Show that $M=\{(x,y,z)\in \mathbb{R}^3 : x^2+y^2=z^2, z>0\}$ is a smooth 2-d manifold.

Question

Let $M=\{(x,y,z)\in \mathbb{R}^3 : x^2+y^2=z^2, z>0\}$. How do I show that M is a smooth 2-dimension manifold?

Answer 1

By the Implicit Function Theorem, a level set $f(x,y,z)=0$ is locally diffeomorphic to $\mathbb{R}^2$ at any point where the gradient $\nabla f(x,y,z)$ is nonzero.

Here, the relevant $f$ is $f(x,y,z)=x^2+y^2-z^2$, which has gradient $(2x,2y,-2z)$. That gradient is nonzero everywhere except the origin. In particular, it's nonzero for $z>0$, and $M$ is locally diffeomorphic to $\mathbb{R}^2$ everywhere. That makes it a smooth $2$-manifold.

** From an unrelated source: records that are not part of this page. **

/-- A TLOAD of one row that holds a grant reads the row from context memory, converts it and writes it to the scratchpad;
it stays in flight with the range that it writes (R136, R162, R166), and its flags are set only when it retires (R61, R163,
R167). Memory, the other words of the scratchpad and the registers are unchanged. A TSTORE of one row that lies in one line of
a page mapped for writing, and that no other core's store races (R30), writes the converted row there, and waits for its
acknowledgement (R162, R167, R207). Every byte of memory outside the row, and the scratchpad, are unchanged. With 4 TLOADs in
flight neither a TLOAD nor a TSTORE issues (R166). -/
def Obligations.LoadsAndStoresMoveRows : Prop :=
  (∀ (c : CoreId) (x : TMoveArgs) (s : State) (r : RunTask) (sh : TShape) (bytes : List Byte),
     let k := coreKey c
     let q := s.core k
     let n := (q.sreg x.sN).toNat % 2 ^ 32
     let va := (q.areg x.aV).toNat
     let dst := (q.areg x.aL).toNat % 524288
     let conv := sh.convert x.sat (fun e => roundOf r x.rnd ((q.sreg x.sT).toNat % 2 ^ 32) ((q.sreg x.sI).toNat + e)) n
       (wordsOf bytes)
     let words := conv.1
     Issues s k x.guard (.tload x) r → q.granted = true → q.disp.loads = [] → q.disp.stores = [] →
     transferShape x.sfmt x.dfmt = some sh → 0 < n → (q.sreg x.sN).toNat / 2 ^ 32 ≤ 1 →
     va % 4 = 0 → (q.sreg x.sG).toNat % 2 ^ 32 = 0 → sh.srcBytes n % 4 = 0 → fillsWords sh false n = true →
     words.length ≤ 524288 → s.readVirt r.ctx va (sh.srcBytes n) = .ok bytes →
     ∃ t, exec (.tload c x) s = .next t ∧
       (∀ i, i < words.length → (t.core k).rd (dst + i) = words.getD i 0#32) ∧
       (∀ j, (∀ i, i < words.length → (dst + i) % 524288 ≠ j % 524288) → (t.core k).rd j = q.rd j) ∧
       (∃ fl, (t.core k).disp.loads = [fl] ∧ fl.pc = q.regs.pc ∧ fl.flags = conv.2) ∧ (t.core k).flags = q.flags ∧
       (t.core k).disp.qT = [] ∧
       (t.core k).regs = { q.regs with pc := (q.regs.pc + 8) % 2 ^ 48 } ∧
       (∀ a, t.memByte a = s.memByte a) ∧ ∀ j, j ≠ k → t.core j = s.core j) ∧
  (∀ (c : CoreId) (x : TMoveArgs) (s : State) (r : RunTask) (sh : TShape) (p : Page) (pa : Nat),
     let k := coreKey c
     let q := s.core k
     let n := (q.sreg x.sN).toNat % 2 ^ 32
     let va := (q.areg x.aV).toNat
     let src := (q.areg x.aL).toNat % 524288
     let words := wordRun src ((sh.srcBytes n + 3) / 4)
     let row := bytesOf (sh.convert x.sat
       (fun e => roundOf r x.rnd ((q.sreg x.sT).toNat % 2 ^ 32) ((q.sreg x.sI).toNat + e)) n (words.map q.rd)).1
     Issues s k x.guard (.tstore x .none) r → q.granted = true → q.disp.loads = [] → q.disp.stores = [] →
     transferShape x.sfmt x.dfmt = some sh → 0 < n → (q.sreg x.sN).toNat / 2 ^ 32 ≤ 1 →
     va % 4 = 0 → (q.sreg x.sG).toNat % 2 ^ 32 = 0 → sh.dstBytes n % 4 = 0 → fillsWords sh true n = true →
     q.anyPoison words = false → row.length = sh.dstBytes n → 0 < row.length → va % 64 + row.length ≤ 64 →
     s.page r.ctx (va / 2 ^ 21) = some p → p.ro = false → s.translate r.ctx va = some pa → s.poisoned (lineNo pa) = false →
     (∀ line, s.lineRaced k r.ctx line = false) →
     ∃ t, exec (.tstore c x .none) s = .next t ∧
       (∀ i, i < row.length → t.memByte (pa + i) = row.getD i 0#8) ∧
       (∀ a, (a < pa ∨ pa + row.length ≤ a) → t.memByte a = s.memByte a) ∧
       (∃ fl, (t.core k).disp.stores = [fl] ∧ fl.pc = q.regs.pc) ∧ (t.core k).sp = q.sp ∧
       (t.core k).regs = { q.regs with pc := (q.regs.pc + 8) % 2 ^ 48 } ∧ ∀ j, j ≠ k → t.core j = s.core j) ∧
  (∀ (c : CoreId) (x : TMoveArgs) (s : State) (r : RunTask) (sh : TShape),
     let k := coreKey c
     let q := s.core k
     let n := (q.sreg x.sN).toNat % 2 ^ 32
     let waits : Instr → EngOp → Prop := fun i op => ∃ t, exec i s = .next t ∧ (t.core k).disp.qT = [QEntry.new q op] ∧
       (t.core k).disp.loads = q.disp.loads ∧ (t.core k).disp.stores = q.disp.stores ∧ (t.core k).sp = q.sp ∧ t.mem = s.mem
     0 < n → q.granted = true → 4 ≤ q.disp.loads.length →
     (Issues s k x.guard (.tload x) r → waits (.tload c x) (.tload x)) ∧
     (Issues s k x.guard (.tstore x .none) r → transferShape x.sfmt x.dfmt = some sh → (q.areg x.aV).toNat % 4 = 0 →
       (q.sreg x.sG).toNat % 4 = 0 → sh.dstBytes n % 4 = 0 → fillsWords sh true n = true →
       waits (.tstore c x .none) (.tstore x .none)))

/-- A TSEND to a core of the own partition sends its converted words as one packet with the context's tag (R168, R36, R392),
on Voile where V is 1 and they are at most 256 bytes (R171), and counts as not acknowledged until its acknowledgement
returns (R167). -/
def Obligations.SendsLeaveAsPackets : Prop :=
  ∀ (c : CoreId) (x : TSendArgs) (v : Bool) (s : State) (r : RunTask) (sh : TShape) (g : Nat),
    let k := coreKey c
    let q := s.core k
    let n := (q.sreg x.sN).toNat % 2 ^ 32
    let sR := (q.sreg x.sR).toNat
    let words := wordRun ((q.areg x.aL).toNat % 524288) (sh.srcBytes n / 4)
    Issues s k x.guard (.tsend x v .none) r → q.granted = true → q.disp.loads = [] →
    transferShape x.sfmt x.dfmt = some sh → 0 < n → fillsWords sh true n = true → fillsWords sh false n = true →
    q.anyPoison words = false → bitsAt sR 32 12 = 0 → bitsAt sR 19 5 < 24 →
    s.globalCluster (s.ctxPart r.ctx) (bitsAt sR 24 6) = some g →
    let data := (sh.convert x.sat
      (fun e => roundOf r x.rnd ((q.sreg x.sT).toNat % 2 ^ 32) ((q.sreg x.sI).toNat + e)) n (words.map q.rd)).1
    ∃ t, exec (if v then .tsendVoile c x .none else .tsend c x .none) s = .next t ∧
      t.links.packets = s.links.packets ++
        [{ ctx := r.ctx, tag := s.tag r.ctx, score := k % 24, scluster := s.relCluster (s.ctxPart r.ctx) (k / 24), own := true,
           part := s.ctxPart r.ctx, dst := some (24 * g + bitsAt sR 19 5), word := bitsAt sR 0 19,
           data := data, sender := some k, reply := none, voile := v && decide (data.length ≤ 64), raced := [] }] ∧
      (t.core k).disp.sends = q.disp.sends + 1 ∧ (t.core k).sp = q.sp ∧
      (t.core k).regs = { q.regs with pc := (q.regs.pc + 8) % 2 ^ 48 } ∧ t.mem = s.mem ∧ t.sync = s.sync ∧
      ∀ j, j ≠ k → t.core j = s.core j

/-- A TLOAD or TSTORE whose memory address, memory pitch or memory-side row length in bytes is not a multiple of 4, or
whose scratchpad-side row does not fill whole words, and a TSEND whose source or destination does not fill whole words, is
not executed (R164): at issue the fault log records MISALIGNED_TRANSFER with the logical core, the PC and the register
values, and the context is reset; the core no longer holds a grant that it does not need (R136). A row fills whole words
where its bytes in a plain copy, or its bits in a conversion, do. A transfer with ROWLEN = 0 retires at issue without
effect and takes no grant. -/
def Obligations.MisalignedTransfersFault : Prop :=
  (∀ (c : CoreId) (x : TMoveArgs) (y : TSendArgs) (v : Bool) (s : State) (r : RunTask) (sh : TShape),
     let k := coreKey c
     let q := s.core k
     let reg := fun (n : BitVec 5) => (q.sreg n).toNat
     let va := (q.areg x.aV).toNat
     let pitch := reg x.sG % 2 ^ 32
     let bad := fun (bytes : Nat) (memoryIsSource : Bool) =>
       va % 4 ≠ 0 ∨ pitch % 4 ≠ 0 ∨ bytes % 4 ≠ 0 ∨ fillsWords sh (!memoryIsSource) (reg x.sN % 2 ^ 32) = false
     let values := [(q.areg x.aL).toNat, va, reg x.sN, reg x.sG]
     let fault : EngOp → List Nat → Res := fun op l =>
       .next ((((s.modCore k (Core.enqueue · op)).logCore 0x0105 r.ctx k (q.regs.pc :: l)).ctxReset r.ctx 0x0105).settleGrant k)
     let send := if v then Instr.tsendVoile c y .none else .tsend c y .none
     (Issues s k x.guard (.tload x) r → q.granted = true → q.disp.loads.length < 4 → transferShape x.sfmt x.dfmt = some sh →
       0 < reg x.sN % 2 ^ 32 → bad (sh.srcBytes (reg x.sN % 2 ^ 32)) true →
       exec (.tload c x) s = fault (.tload x) values) ∧
     (Issues s k x.guard (.tstore x .none) r → q.granted = true → transferShape x.sfmt x.dfmt = some sh →
       0 < reg x.sN % 2 ^ 32 → bad (sh.dstBytes (reg x.sN % 2 ^ 32)) false →
       exec (.tstore c x .none) s = fault (.tstore x .none) values) ∧
     (Issues s k y.guard (.tsend y v .none) r → q.granted = true → transferShape y.sfmt y.dfmt = some sh →
       0 < reg y.sN % 2 ^ 32 →
       (fillsWords sh true (reg y.sN % 2 ^ 32) = false ∨ fillsWords sh false (reg y.sN % 2 ^ 32) = false) →
       exec send s = fault (.tsend y v .none) [(q.areg y.aL).toNat, reg y.sN, reg y.sR]) ∧
     (Issues s k x.guard (.tload x) r → reg x.sN % 2 ^ 32 = 0 → ∃ t, exec (.tload c x) s = .next t ∧ Retires s t k .txe id) ∧
     (Issues s k x.guard (.tstore x .none) r → reg x.sN % 2 ^ 32 = 0 →
       ∃ t, exec (.tstore c x .none) s = .next t ∧ Retires s t k .txe id) ∧
     (Issues s k y.guard (.tsend y v .none) r → reg y.sN % 2 ^ 32 = 0 →
       ∃ t, exec send s = .next t ∧ Retires s t k .txe id)) ∧
  (∀ n, fillsWords .plain true n = decide (n % 4 = 0) ∧ fillsWords .plain false n = decide (n % 4 = 0) ∧
    ∀ a b, fillsWords (.conv a b) true n = decide (n * a.width % 32 = 0) ∧
      fillsWords (.conv a b) false n = decide (n * b.width % 32 = 0))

The IFT also tells us that, since the $z$-coordinate of the gradient is always nonzero, we can build smooth charts of the form $z=g(x,y)$. Solving that, we get $$z=\sqrt{x^2+y^2}\quad\text{for}\quad(x,y)\neq (0,0)$$ That's a smooth global diffeomorphism between $M$ and the punctured plane.